def engWritePiece (sec half : Bool) (va : Nat) (bs : List Byte) : EngM Unit := do
  match ← engPlace sec true half va with
  | .half off =>
    engOrdered 2 off bs fun off bs s => s.onCore fun c => { c with mem := { c.mem with
      ih := wrBytes c.mem.ih off bs
      ihClean := c.mem.ihClean.filter fun l => !(linesOf off bs.length).contains l } }
    (linesOf off bs.length).forM fun l => noteLine (.ih l) 0
    noteLine (.ih (off / 128)) bs.length
  | .phys pa coh =>
    if isReg pa then noteLine (.mem (pa / 128)) bs.length
    else
      let s ← engState
      if !writable s pa bs.length then engFail 0x1F va
      engOrdered 0 pa bs fun pa bs s => s.storeLine (viaOf s (cohOf coh) va pa false) pa bs
      noteLine (.mem (pa / 128)) bs.length

def engWritePieces (sec half : Bool) : List (Nat × Nat) → List Byte → EngM Unit
  | [], _ => return ()
  | p :: l, bs => do
    engWritePiece sec half p.1 (bs.take p.2)
    engWritePieces sec half l (bs.drop p.2)

def engWrite (sec half : Bool) (va : Nat) (bs : List Byte) : EngM Unit := engWritePieces sec half (linePieces va bs.length) bs

/-- Local ranges (R206, R292). -/
def engLocal (off n : Nat) : EngM Unit := do
  match (← engState).core.badLocal off n with
  | some o => engFail 0x19 o
  | none => return ()

def engReadLocal (off n : Nat) : EngM (List Byte) := do
  engLocal off n
  let c := (← engState).core
  match badWordIn c off n with
  | some w => engFail 0x1F (8 * w)
  | none => return localBytes c off n

/-- Bytes written to the local memory of the core in focus (R151, R218). -/
def State.writeLocal (s : State) (off : Nat) (bs : List Byte) : State :=
  (s.onCore fun c => { c with mem := { c.mem with sram := wrBytes c.mem.sram off bs } }).touchBars s.core.id off bs.length

def engWriteLocal (off : Nat) (bs : List Byte) : EngM Unit := do
  engLocal off bs.length
  engOrdered 1 off bs fun off bs s => s.writeLocal off bs
  modify fun r => { r with wrote := r.wrote + bs.length }

/-! ### A range copied (R205, R207, R317, R326) -/

def Side.at_ : Side → Nat
  | .lin a => a
  | .loc a => a

/-- The virtual address of a byte of the side. -/
def Side.vas (o : Nat) : Side → List Nat
  | .lin a => [a + o]
  | .loc _ => []

def sideRead (sec : Bool) (d : Side) (o n : Nat) : EngM (List Byte) := match d with
  | .lin a => engRead sec true (a + o) n
  | .loc a => engReadLocal (a + o) n

def sideWrite (sec : Bool) (d : Side) (o : Nat) (bs : List Byte) : EngM Unit := match d with
  | .lin a => engWrite sec true (a + o) bs
  | .loc a => engWriteLocal (a + o) bs

/-- The next piece of a range of n bytes at offset `pos`: at most 128 bytes, within a page of each side. -/
def pieceLen (a b pos n : Nat) : Nat := min (n - pos) (min 128 (min (4096 - (a + pos) % 4096) (4096 - (b + pos) % 4096)))

/-- The translations of the pages that hold some addresses; those of pages the copy has left are dropped (R206). -/
def Held.keep (h : Held) (p : Xl → Bool) : Held := ⟨h.xls.filter p, h.old.filter p⟩

def Xl.holds (x : Xl) (va : Nat) : Bool := x.va ≤ va && va < x.va + x.size

/-- CSUM's sum over bytes that stand at an offset of the range (R210). -/
def csumAdd (acc off : Nat) : List Byte → Nat
  | [] => acc
  | b :: l => csumAdd ((acc + b.toNat * 2 ^ (8 * (off % 4))) % 2 ^ 32) (off + 1) l

/-- One piece of a range of n bytes of which the last `hold` are held back; `sum` says whether the checksum is computed. -/
def moveStep (sec sum : Bool) (dst src : Side) (n hold : Nat) : EngM Unit := do
  let pos := (← engProg).pos
  let k := pieceLen src.at_ dst.at_ pos n
  let bs ← sideRead sec src pos k
  let m := min k (n - hold - pos)
  if m != 0 then sideWrite sec dst pos (bs.take m)
  let p ← engProg
  setProg { p with
    pos := pos + k
    held := p.held ++ bs.drop m
    acc := if sum then csumAdd p.acc pos bs else p.acc }

/-! ### Checksums (R205, R210) -/

def csumEnd (acc n : Nat) : Nat := (acc ^^^ n) % 2 ^ 64

/-- CSUM of a whole range. -/
def csumOf (bs : List Byte) : Nat := csumEnd (csumAdd 0 0 bs) bs.length

/-- CFP: the XOR of the 8-byte words, word j rotated left by j modulo 64; here over bytes that stand at an offset of the range. -/
def cfpAdd (acc : Word) (off : Nat) : List Byte → Word
  | [] => acc
  | b :: l => cfpAdd (acc ^^^ (BitVec.ofNat 64 (b.toNat * 2 ^ (8 * (off % 8)))).rotateLeft (off / 8 % 64)) (off + 1) l

/-- CCMP: 0, or 1 and the offset of the first byte that differs. -/
def ccmpOf (a b : List Byte) : Nat := match findFrom (fun i => a[i]? != b[i]?) a.length 0 with
  | some i => i + 1
  | none => 0

/-! ### The copies of bytes (R205, R207, R208, R210)

Each definition does the next piece of its copy and says whether the copy has come to its end. -/

/-- The bytes a verified copy of n bytes holds back (R205). -/
def heldBack (n : Nat) : Nat := min n 256

/-- The expected checksum is read, and where it agrees the held bytes are written, piece by piece: the position goes on from n + 1
(R205). -/
def verifyStep (sec : Bool) (dst src : Side) (n : Nat) : EngM (Option Bool) := do
  let p ← engProg
  if p.pos = n then
    let x ← sideRead sec src n 4
    if csumEnd p.acc n % 2 ^ 32 != ofBytes x then return some false
    let q ← engProg
    setProg { q with pos := n + 1 }
    return none
  else
    let w := p.pos - (n + 1)
    let o := n - heldBack n + w
    let k := pieceLen dst.at_ dst.at_ o n
    sideWrite sec dst o ((p.held.drop w).take k)
    let q ← engProg
    setProg { q with pos := p.pos + k }
    return if n ≤ o + k then some true else none

/-- The end of a copy: none while bytes are left; false where a verified copy has failed. -/
def copyBytes (sec : Bool) (dst src : Side) (n : Nat) (vfy : Bool) : EngM (Option Bool) := do
  if n = 0 then return some true
  if (← engProg).pos < n then
    moveStep sec vfy dst src n (if vfy then heldBack n else 0)
    return if vfy || (← engProg).pos < n then none else some true
  else verifyStep sec dst src n

def linOf (a : Word) : Side := .lin (vaOf a)
def locOf (a : Word) : Side := .loc (field a.toNat 0 21)

/-- The next bytes of a linear range, added to what the copy holds. -/
def readStep (sec half : Bool) (a n : Nat) : EngM Unit := do
  let pos := (← engProg).pos
  let k := pieceLen a a pos n
  let bs ← engRead sec half (a + pos) k
  let p ← engProg
  setProg { p with pos := pos + k, held := p.held ++ bs }

/-- The next of n bytes that the copy holds from offset `o` of its held bytes, written to a linear range. -/
def writeStep (sec half : Bool) (d o n : Nat) : EngM Unit := do
  let p ← engProg
  let k := pieceLen d d (p.pos - o) n
  engWrite sec half (d + (p.pos - o)) ((p.held.drop (p.pos - o)).take k)
  let q ← engProg
  setProg { q with pos := p.pos + k }

/-- CFILL. -/
def fillStep (sec : Bool) (d n : Nat) (pat : List Byte) : EngM Bool := do
  let pos := (← engProg).pos
  let k := pieceLen d d pos n
  engWrite sec true (d + pos) ((List.range k).map fun i => (pat[(pos + i) % pat.length]?).getD 0)
  let p ← engProg
  setProg { p with pos := pos + k }
  return n ≤ pos + k

/-- The bytes of CFP's and CSUM's range, folded piece by piece. -/
def foldStep (sec : Bool) (a n : Nat) (f : Nat → Nat → List Byte → Nat) : EngM Bool := do
  let pos := (← engProg).pos
  let k := pieceLen a a pos n
  let bs ← engRead sec true (a + pos) k
  let p ← engProg
  setProg { p with pos := pos + k, acc := f p.acc pos bs }
  return n ≤ pos + k

/-- The bytes of CCMP's ranges, compared piece by piece, 64 of each in a step (R317). -/
def compareStep (sec : Bool) (b a n : Nat) : EngM Bool := do
  let pos := (← engProg).pos
  let k := min 64 (pieceLen a b pos n)
  let x ← engRead sec true (b + pos) k
  let y ← engRead sec true (a + pos) k
  let p ← engProg
  let here := ccmpOf x y
  setProg { p with pos := pos + k, acc := if p.acc = 0 && here != 0 then pos + here else p.acc }
  return n ≤ pos + k

/-- A result of 8 bytes in SCRATCH. -/
def writeResult (r : Word) (x : Nat) : EngM Unit := engWriteLocal (field r.toNat 0 21) (toBytes 8 x)

/-- The block of CXPOSE transposed. -/
def transposed (w cols : Nat) (block : List Byte) : List Byte :=
  let rows := chunks (cols * w) block
  (List.range cols).flatMap fun c => rows.flatMap fun r => (r.drop (c * w)).take w

/-- CXPOSE: the whole source is read, row by row, before any byte is written (R321). -/
def transposeStep (sec : Bool) (d a : Nat) (ctl : BitVec 32) : EngM Bool := do
  let w := xposeWidth ctl
  let row := xposeCols ctl * w
  let size := row * xposeRows ctl
  let pos := (← engProg).pos
  if pos < size then
    let va := a + pos / row * xposePitch ctl + pos % row
    let k := min (row - pos % row) (min 128 (4096 - va % 4096))
    let bs ← engRead sec false va k
    let p ← engProg
    let held := p.held ++ bs
    setProg { p with pos := pos + k, held := if pos + k = size then transposed w (xposeCols ctl) held else held }
    return false
  else
    writeStep sec false d size size
    return 2 * size ≤ (← engProg).pos

/-- The elements of a run packed as VLDT's natural form lays them (R156, R207). -/
def packRun (eb : Nat) (l : List Nat) : List Byte :=
  if eb = 4 then (chunks 2 l).map fun p => BitVec.ofNat 8 ((p[0]?).getD 0 % 16 + 16 * ((p[1]?).getD 0 % 16))
  else l.flatMap fun x => toBytes (eb / 8) x

def unpackRun (eb n : Nat) (bs : List Byte) : List (BitVec 32) :=
  let x := ofBytes bs
  (List.range n).map fun i => BitVec.ofNat 32 (field x (eb * i) eb)

/-- CPYT `.out`: one version of each s-tile is pinned and read (R158, R254), a line of a frame in a clock (R317), then its elements are
written; the position is one more than the bytes written. -/
def tensorOut (sec : Bool) (d : Nat) (h : Handle) (n : Nat) : EngM Bool := do
  let size := elemBits (dEtype h.desc) * n / 8
  if n = 0 then return true
  let p ← engProg
  if p.pos = 0 then
    let ps := runPlaces h n
    let r := (← engState).readTiles h.desc (tilesOf ps)
    engModify fun _ => r.1
    match r.2.2 with
    | some e => throw e
    | none =>
      let pins := r.1.pinsOf h.desc (tilesOf ps)
      engModify fun s => s.addPins pins
      modify fun r => { r with busy := (r.s.framesRead h.desc (tilesOf ps)).length - 1 }
      setProg { p with
        pos := 1, pins := pins
        held := packRun (elemBits (dEtype h.desc)) (ps.map fun p => ((elemIn h.desc r.2.1 p).getD 0).toNat) }
      return false
  else
    writeStep sec false d 1 size
    return size + 1 ≤ (← engProg).pos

TASK BRIEF:
Repeat, exactly as they stand above, the lines from the line with "let k := min 64 (pieceLen a b pos n)" to the line with "here else p.acc", both lines included.

TASK OUTPUT:
  let k := min 64 (pieceLen a b pos n)
  let x ← engRead sec true (b + pos) k
  let y ← engRead sec true (a + pos) k
  let p ← engProg
  let here := ccmpOf x y
  setProg { p with pos := pos + k, acc := if p.acc = 0 && here != 0 then pos + here else p.acc }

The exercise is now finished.